Through state-of-the-art luminescence dating and isotope analyses, desert sediments can unlock the secrets of thousands of years’ of environmental change, generating detailed climate, vegetation and hydrological histories. However, as well as digging deep into the Kalahari’s landscape, this latest research project looks at the human artefacts found on the surface too.

Previous work by Dr Sallie Burrough and Professor David Thomas revealed an abundance of archaeological treasures — thousands of waste flakes and fragments of hunting tools used by our Stone Age ancestors — spread over hundreds of kilometres of dry lake floor. Until now, no one has explored the relevance of these relics: how the tools got there, why they are on the ancient lake floor, and how humans fit in to this puzzle of environmental change in the region?

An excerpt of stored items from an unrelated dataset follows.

-- ==== Sys2Proof/Machine/Exchange.lean ====
section
/-! DEFINITION. Quads, helper lanes and the exchanges (R102 to R109). -/

namespace Sys2Proof.Machine

/-- The active lanes of a lane's quad, ascending. -/
def quadActive (act : Word) (l : Nat) : List Nat := (List.range 4).map (fun i => l / 4 * 4 + i) |>.filter fun x => act.getLsbD x

/-- What lane `x` supplies to a quad exchange: its own value when active, otherwise its helper value (R102, Table 4.10). -/
def helperVal (act : Word) (mode : HelperMode) (a : Nat → Word) (x : Nat) : Word :=
  if act.getLsbD x then a x
  else match mode with
    | .copy => a ((quadActive act x).headD 0)
    | .zero => 0
    | .nan => 0x7FC00000

/-- qswp (R105). -/
def execQswp (h : Hdr) (d a : Vr) (dir : QDir) (s : State) : Out :=
  .next (s.crosslane (.qswp h d a dir) 3 d [a] fun vals l =>
    helperVal s.w.active s.w.helper (vals.getD 0 fun _ => 0) (l ^^^ (match dir with | .h => 1 | .v => 2 | .dg => 3)))

/-- qbc (R106). -/
def execQbc (h : Hdr) (d a : Vr) (n : BitVec 2) (s : State) : Out :=
  .next (s.crosslane (.qbc h d a n) 3 d [a] fun vals l =>
    helperVal s.w.active s.w.helper (vals.getD 0 fun _ => 0) (4 * (l / 4) + n.toNat))

/-- qhlp (R103): the mode applies from the warp's next group. -/
def execQhlp (h : Hdr) (mode : HelperMode) (s : State) : Out :=
  .next ((s.modW fun w => { w with deferred := w.deferred ++ [.helper mode] }).retire (.qhlp h mode))

/-- What lane `l` receives from source lane `x`: the source's value if it is an active lane, otherwise its own (R107). -/
def shuffled (act : Word) (a : Nat → Word) (l : Nat) (x : Option Nat) : Word :=
  match x with
  | some y => if act.getLsbD y then a y else a l
  | none => a l

/-- wshf (R107). -/
def execWshf (h : Hdr) (d a b : Vr) (s : State) : Out :=
  .next (s.crosslane (.wshf h d a b) 3 d [a, b] fun vals l =>
    shuffled s.w.active (vals.getD 0 fun _ => 0) l (some (((vals.getD 1 fun _ => 0) l).toNat % 32)))

/-- The source lane of wshx (R107). -/
def wshxLane (mode : ShuffleMode) (n l : Nat) : Option Nat :=
  match mode with
  | .xor => some (l ^^^ n)
  | .up => if n ≤ l then some (l - n) else none
  | .down => if l + n < 32 then some (l + n) else none

/-- wshx (R107). -/
def execWshx (h : Hdr) (d a : Vr) (n : BitVec 5) (mode : ShuffleMode) (s : State) : Out :=
  .next (s.crosslane (.wshx h d a n mode) 3 d [a] fun vals l =>
    shuffled s.w.active (vals.getD 0 fun _ => 0) l (wshxLane mode n.toNat l))

/-- The value of a vote over the active lanes (R108). -/
def voteOf (mode : VoteMode) (act : Word) (a : Nat → Word) : Word :=
  let m := maskOf ((lanesOf act).filter fun l => a l != 0)
  match mode with
  | .ballot => m
  | .all => if m = act then 1 else 0
  | .any => if m = 0 then 0 else 1
  | .count => BitVec.ofNat 32 (popCount 32 m.toNat)

/-- wvote (R108). -/
def execWvote (h : Hdr) (d a : Vr) (mode : VoteMode) (s : State) : Out :=
  .next (s.crosslane (.wvote h d a mode) 3 d [a] fun vals _ => voteOf mode s.w.active (vals.getD 0 fun _ => 0))

/-- One step of a reduction (R109). -/
def redStep (op : RedOp) (x y : Word) : Word :=
  match op with
  | .add => x + y
  | .minS => aluMinS x y
  | .minN => aluMinN x y
  | .maxS => aluMaxS x y
  | .maxN => aluMaxN x y
  | .and => x &&& y
  | .or => x ||| y
  | .xor => x ^^^ y

/-- A reduction over the active lanes (R109). -/
def reduceOf (op : RedOp) (act : Word) (a : Nat → Word) : Word :=
  match (lanesOf act).map a with
  | [] => 0
  | x :: xs => xs.foldl (redStep op) x

/-- wred (R109). -/
def execWred (h : Hdr) (d a : Vr) (op : RedOp) (s : State) : Out :=
  .next (s.crosslane (.wred h d a op) 3 d [a] fun vals _ => reduceOf op s.w.active (vals.getD 0 fun _ => 0))

end Sys2Proof.Machine
end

The central African desert region has some fascinating stories to tell

In the field for several weeks each year, an Oxford-led interdisciplinary team explores these questions. They take ‘cores’ of the ancient lake mud, and map and sample landforms and sediments. Archaeologists Dr Sigrid Staurset (SoGE), Dr Sheila Coulson (Oslo), Dr Sarah Mothulatshipi and students from Botswana painstakingly log and collect the artefact scatters. These fragments of ‘silcrete lithics’ help build a picture of how early humans used and moved around individual sites.

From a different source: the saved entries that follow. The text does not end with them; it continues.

/-- What R328 checks of one page: conditions 0x03 to 0x08 of Table 8.3 as for a write, then tier and class (R324). Lost data and failed homes are met by later accesses. -/
def State.claimPage (s : State) (va : Nat) : Option ClaimRes :=
  match s.leafFor s.w.core (lowLane s.w.active) s.ctxNo va with
  | .error d => some (.fault d va)
  | .ok x =>
    if !pteP x.pte && !s.pageLost x then some (.wait [va])
    else if !pteW x.pte then some (.fault 0x08 va)
    else if (pteTier x.pte = 3 ∨ pteTier x.pte = 1) ∧ pteCc x.pte ≠ 3 then none
    else some (.illegal 0x11)

/-- The checks of R328 in their order. DESIGN CHOICE (log 87): every page is looked at before any is requested, so that the trap or fault of the lowest page that has one comes
before the wait for a page that is not resident. -/
def State.claimChecks (s : State) (base geo routine : Nat) : ClaimRes :=
  if geoBad geo then .illegal 0x11
  else if s.grid.ds.nsurr ≤ routine then .illegal 0x12
  else if base % 2048 ≠ 0 then .fault 0x01 base
  else if base / 2 ^ 57 ≠ 0 ∨ 2 ^ 57 < geoEnd base geo then .fault 0x03 base
  else
    let fs := geoFrames base geo
    let pages := (fs.map fun f => f * 2048 / 4096 * 4096).eraseDups
    let res := pages.filterMap fun p => s.claimPage (max base p)
    let first := res.find? fun r => match r with
      | .wait _ => false
      | _ => true
    let absent := res.flatMap fun r => match r with
      | .wait l => l
      | _ => []
    match first with
    | some x => x
    | none =>
      if !absent.isEmpty then .wait absent
      else
        let pa (f : Nat) : Option Nat := match s.leafFor s.w.core (lowLane s.w.active) s.ctxNo (f * 2048) with
          | .ok x => some (x.pa (f * 2048))
          | .error _ => none
        .ok ((pa (base / 2048)).getD 0) ((fs.filterMap pa).map (· / 2048))

/-- Where a tile stands for a claimant (R328). -/
inductive ClaimSt where
  | own | conflict | free | other
deriving DecidableEq, Repr

/-- Compare a region with the directory. -/
def State.claimSt (s : State) (t : Nat) (frames : List Nat) : ClaimSt :=
  match SMap.find s.tiles t with
  | some e =>
    if e.hold.grp = s.w.grp then .own
    else if s.tiles.any fun x => x.1 != t && x.2.frames.any frames.contains then .conflict
    else .other
  | none => if s.tiles.any fun x => x.2.frames.any frames.contains then .conflict else .free

/-- Entries of the spine directory (R325). -/
def tileLimit : Nat := 65536

/-- Entries of a recall queue (R328). -/
def recallLimit : Nat := 16

/-- The claim an instruction makes in a slot, of a region with these frames. -/
def State.claimOf (s : State) (frames : List Nat) (base geo arg : DWord) (kdNo routine slot : Nat) (keep : Bool) : Claim :=
  let e := s.grid.ds.surr.getD routine ⟨0, 0, 0⟩
  { warp := s.cur, grp := s.w.grp, core := s.w.core, slot := slot, seq := s.w.seqNo, kd := kdNo, refused := 0, base := base.toNat, geo := geo.toNat
    entry := s.codeBase + e.entry, arg := arg, budget := e.budget, limit := e.refuse, keep := keep, frames := frames }

/-- The retry count of the current warp's tclaim. -/
def State.setRefusals (s : State) (x : Option (Nat × Bool)) : State :=
  s.modGrp fun g => { g with refusals := match x with
    | some v => SMap.put g.refusals s.cur v
    | none => SMap.erase g.refusals s.cur }

/-- Whether a claim of the current warp waits in a recall queue. -/
def State.claimPending (s : State) : Bool :=
  s.tiles.any fun e => e.2.queue.any fun q => match q with
    | .claim c => c.warp == s.cur
    | .access _ => false

/-- In a domain, what a blocking tclaim does before any word of its group takes effect (R340, R428): it waits for its recall, or jumps after a refusal or a busy queue;
none once it can complete. -/
def State.claimGate (s : State) (i : Instr) : Option State :=
  match i with
  | .tclaim _ kd kbase kgeo karg routine keep _ try_ =>
    if !s.collated then none
    else
      let base := s.w.rdK kbase.toNat
      let geo := s.w.rdK kgeo.toNat
      let (n, jump) := SMap.get (0, false) s.grp.refusals s.cur
      if jump then some ((s.setRefusals (some (n, false))).jumpRetry)
      else if s.claimPending then some s.holdFree
      else match s.claimChecks base.toNat geo.toNat routine.toNat with
        | .wait vas => some ((vas.foldl (fun s a => s.requestPage s.ctxNo a) s).hold)
        | .ok t frames =>
          if s.claimSt t frames = .other ∧ !try_ then
            match s.freeSlot s.w.core, SMap.find s.tiles t with
            | some slot, some e =>
              if recallLimit ≤ e.queue.length then some s.jumpRetry
              else
                let c := s.claimOf frames base geo (s.w.rdK karg.toNat) kd.toNat routine.toNat slot keep
                let s := s.modCore c.core fun x => { x with tslots := SMap.put x.tslots slot t }
                some ((s.setTile t { e with queue := e.queue ++ [.claim c] }).holdFree)
            | _, _ => none
          else none
        | _ => none
  | _ => none

/-- tclaim (R327, R328). -/
def execTclaim (h : Hdr) (kd kbase kgeo karg : Kr) (routine : BitVec 3) (keep : Bool) (dc : Dc) (try_ : Bool) (s : State) : Out :=
  let i := Instr.tclaim h kd kbase kgeo karg routine keep dc try_
  let base := s.w.rdK kbase.toNat
  let geo := s.w.rdK kgeo.toNat
  let done (s : State) (word : Nat) : State :=
    ((s.setRefusals none).modW fun w => w.count i.counter [.k kd.toNat] true [RegWrite.ofK kd.toNat (BitVec.ofNat 64 word)]).retire i
  .next (match s.claimGate i with
    | some s' => s'
    | none =>
      match s.claimChecks base.toNat geo.toNat routine.toNat with
      | .illegal d => s.illegalOperand i d
      | .fault d a => s.memFaultAll i d a 0
      | .wait vas => (vas.foldl (fun s a => s.requestPage s.ctxNo a) s).hold
      | .ok t frames =>
        let refused := (SMap.get (0, false) s.grp.refusals s.cur).1
        match s.claimSt t frames with
        | .own =>
          match SMap.find s.tiles t with
          | some e =>
            match (if e.hold.warp = s.cur then e.result else none) with
            | some word => done ((s.setTile t { e with result := none }).jumpDone) word
            | none => done s (claimWord 9 0 refused 0)
          | none => s
        | .conflict => done s (claimWord 6 0 refused 0)
        | .free =>
          match s.freeSlot s.w.core with
          | none => done s (claimWord 7 0 refused 0)
          | some slot =>
            if tileLimit ≤ s.tiles.length then done s (claimWord 8 0 refused 0)
            else
              let c := s.claimOf frames base geo (s.w.rdK karg.toNat) kd.toNat routine.toNat slot keep
              let s := s.grant t c 0 0 []
              done ((s.modTile t fun e => { e with result := none }).jumpDone) (claimWord 0 slot refused 0)
        | .other =>
          if try_ then done s (claimWord 5 0 refused 0)
          else match s.freeSlot s.w.core, SMap.find s.tiles t with
            | some slot, some e =>
              if recallLimit ≤ e.queue.length then done s (claimWord 4 0 refused 0)
              else
                let c := s.claimOf frames base geo (s.w.rdK karg.toNat) kd.toNat routine.toNat slot keep
                let s := s.modCore c.core fun x => { x with tslots := SMap.put x.tslots slot t }
                let s := s.setTile t { e with queue := e.queue ++ [.claim c] }
                (s.modW fun w => w.count i.counter [.k kd.toNat] false []).retire i
            | _, _ => done s (claimWord 7 0 refused 0))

“Silcrete is perfect for tool-making,” Thomas explains. “It breaks with a glassy sharp-edge, and it is a natural resource of deserts. What is more, each source-area patch of desert silcrete has its own unique geochemistry, inherited from the local water and parent sediments.”

The University of Oxford’s Quaternary Scientists Professor David Thomas (left) and Dr Sallie Burrough discuss a sediment pit (© David Nash, University of Brighton)

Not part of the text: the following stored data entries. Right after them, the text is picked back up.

/-- Start the groups of a gang one after another, each on the lowest core or pair of the cluster with room; none if one has no room. -/
def State.startGang (s : State) (grid k : Nat) : List Nat → Option State
  | [] => some s
  | g :: rest =>
    match (s.units (s.gridAt grid).ds.paired k).find? fun c => decide (0 < s.roomAt grid c) with
    | none => none
    | some c => (s.startGroup grid g c).startGang grid k rest

/-- The groups of a gang. -/
def Grid.groupsOf (x : Grid) (j : Nat) : List Nat := (List.range (x.gangSize j)).map (j * x.pk.gang + ·)

/-- The state with the first unstarted gang of a cluster's range started, for one grid. -/
def State.tryGang (s : State) (grid k : Nat) : Option State :=
  let x := s.gridAt grid
  if x.st ≠ .running ∨ x.killed ∨ !s.mayStart x.ctx then none
  else match SMap.get [] x.ranges k with
    | [] => none
    | j :: rest =>
      match s.startGang grid k (x.groupsOf j) with
      | none => none
      | some s =>
        let x := s.gridAt grid
        some ((s.setGrid grid { x with ranges := SMap.put x.ranges k rest }).dealNext grid)

/-- GANG_START (R359, R360): the cluster starts its next gang, of the grid accepted first that has one and room for it. -/
def execGangStart (cluster : Nat) (s : State) : Out :=
  .next ((s.grids.findSome? fun e => s.tryGang e.1 cluster).getD s)

/-! ### Stealing (R359) -/

/-- The upper half of a list. -/
def upperHalf (l : List Nat) : List Nat := l.drop (l.length - l.length / 2)

/-- The rest when the upper half is taken. -/
def lowerHalf (l : List Nat) : List Nat := l.take (l.length - l.length / 2)

/-- The key with the longest list of at least two, the lowest among equals. -/
def longest (m : List (Nat × List Nat)) : Option (Nat × List Nat) :=
  (m.filter fun e => decide (2 ≤ e.2.length)).foldl (fun b e => match b with
    | none => some e
    | some x => if x.2.length < e.2.length then some e else some x) none

/-- What a cluster with an empty range steals of one grid: the new ranges. -/
def State.stealRanges (s : State) (grid k : Nat) : Option (SMap (List Nat)) :=
  let x := s.gridAt grid
  let mine := (s.clusters x.ctx).filter fun c => c / 12 == k / 12
  let here := x.ranges.filter fun r => r.1 / 12 == k / 12 && r.1 != k
  if !(SMap.get [] x.ranges k).isEmpty ∨ !s.inPartition x.ctx k ∨ x.st ≠ .running ∨ x.killed ∨ !s.mayStart x.ctx then none
  else
    let fits (l : List Nat) : Bool := match l with
      | j :: _ => decide (x.gangSize j ≤ s.roomIn grid k)
      | [] => false
    match longest here with
    | some (v, l) => if fits (upperHalf l) then some (SMap.put (SMap.put x.ranges v (lowerHalf l)) k (upperHalf l)) else none
    | none =>
      if here.any fun r => !r.2.isEmpty then none
      else
        let dies := ((x.ranges.map fun r => r.1 / 12).eraseDups.filter (· != k / 12)).map fun d =>
          (d, sortNat ((x.ranges.filter fun r => r.1 / 12 == d).flatMap (·.2)))
        match longest dies with
        | none => none
        | some (d, l) =>
          let took := upperHalf l
          if fits took then
            some (s.dealTo x.ds.paired mine took (x.ranges.map fun r => if r.1 / 12 = d then (r.1, r.2.filter fun j => !took.contains j) else r))
          else none

/-- GANG_STEAL (R359). -/
def execGangSteal (cluster : Nat) (s : State) : Out :=
  .next (match s.grids.findSome? fun e => (s.stealRanges e.1 cluster).map fun r => (e.1, r) with
    | some (g, r) => s.modGrid g fun x => { x with ranges := r }
    | none => s)

/-! ### Ends (R76, R336, R365) -/

/-- Requests of a warp that wait: in recall queues, to be applied, or at a slice of its domain. -/
def State.pendingOf (s : State) (h : Nat) : List OrdReq :=
  s.openReqs h ++ s.domains.flatMap fun e => e.2.reqs.filter fun r => r.warp == h

/-- Whether something that warps of a group have sent is still under way: requests, copies on any channel and on its own that do not stand at a fault, matrix operations. -/
def State.groupBusy (s : State) (grp : Nat) : Bool :=
  let mine (h : Nat) : Bool := (s.warpAt h).grp == grp
  let own := ((s.groupAt grp).chans ++ (s.groupAt grp).chansF).map Prod.snd
  (s.warps.any fun e => e.2.grp == grp && e.2.kind != .surrender && !(s.pendingOf e.1).isEmpty) ||
  (s.allChans.any fun c => c.fault.isNone && c.copies.any fun x => mine x.warp) || (own.any fun c => c.fault.isNone && !c.copies.isEmpty) ||
  (s.groupAt grp).cores.any fun c => (s.coreAt c).matq.any fun o => mine o.warp

/-- The records of a group that has ended go. -/
def State.eraseGroup (s : State) (grp : Nat) : State :=
  let hs := (s.warps.filter fun e => e.2.grp == grp).map Prod.fst
  let s := hs.foldl State.dropWarp s
  { s with groups := SMap.erase s.groups grp }

/-- A group has ended: its tiles are released, and it has room on its cores no more; these keep the division and the tiles of its grid until another grid takes them (R76, R336, R361).
What no counter counts and is still under way goes on (log 42): the records stay for it until it is done, at the latest until the grid completes. -/
def State.endGroup (s : State) (grp : Nat) : State :=
  let s := s.releaseTiles grp
  if s.groupBusy grp then s else s.eraseGroup grp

As part of the project, Professor David Nash (Brighton) has been expanding a Kalahari “silcrete geochemistry database”. This means the team can now effectively “ finger print” the basin’s stone tools, to see where materials were sourced, adding to the picture of early human mobility in Africa. “Our findings suggest a complex ancestral use of the region, dispelling the idea that early humans only used deserts when they were really wet in the past,” explains Thomas.

The region’s “hidden history” can help unravel complex relations between people, environment and mobility — factors that underpinned Homo sapiens’ ability to eventually colonise the whole globe. “This desert holds the promise of key answers to big questions surrounding human origins. It is now important that we put this neglected part of Africa on the map by making it a world heritage site,” says Professor David Thomas.

Find out more about research in the School of Geography and the Environment.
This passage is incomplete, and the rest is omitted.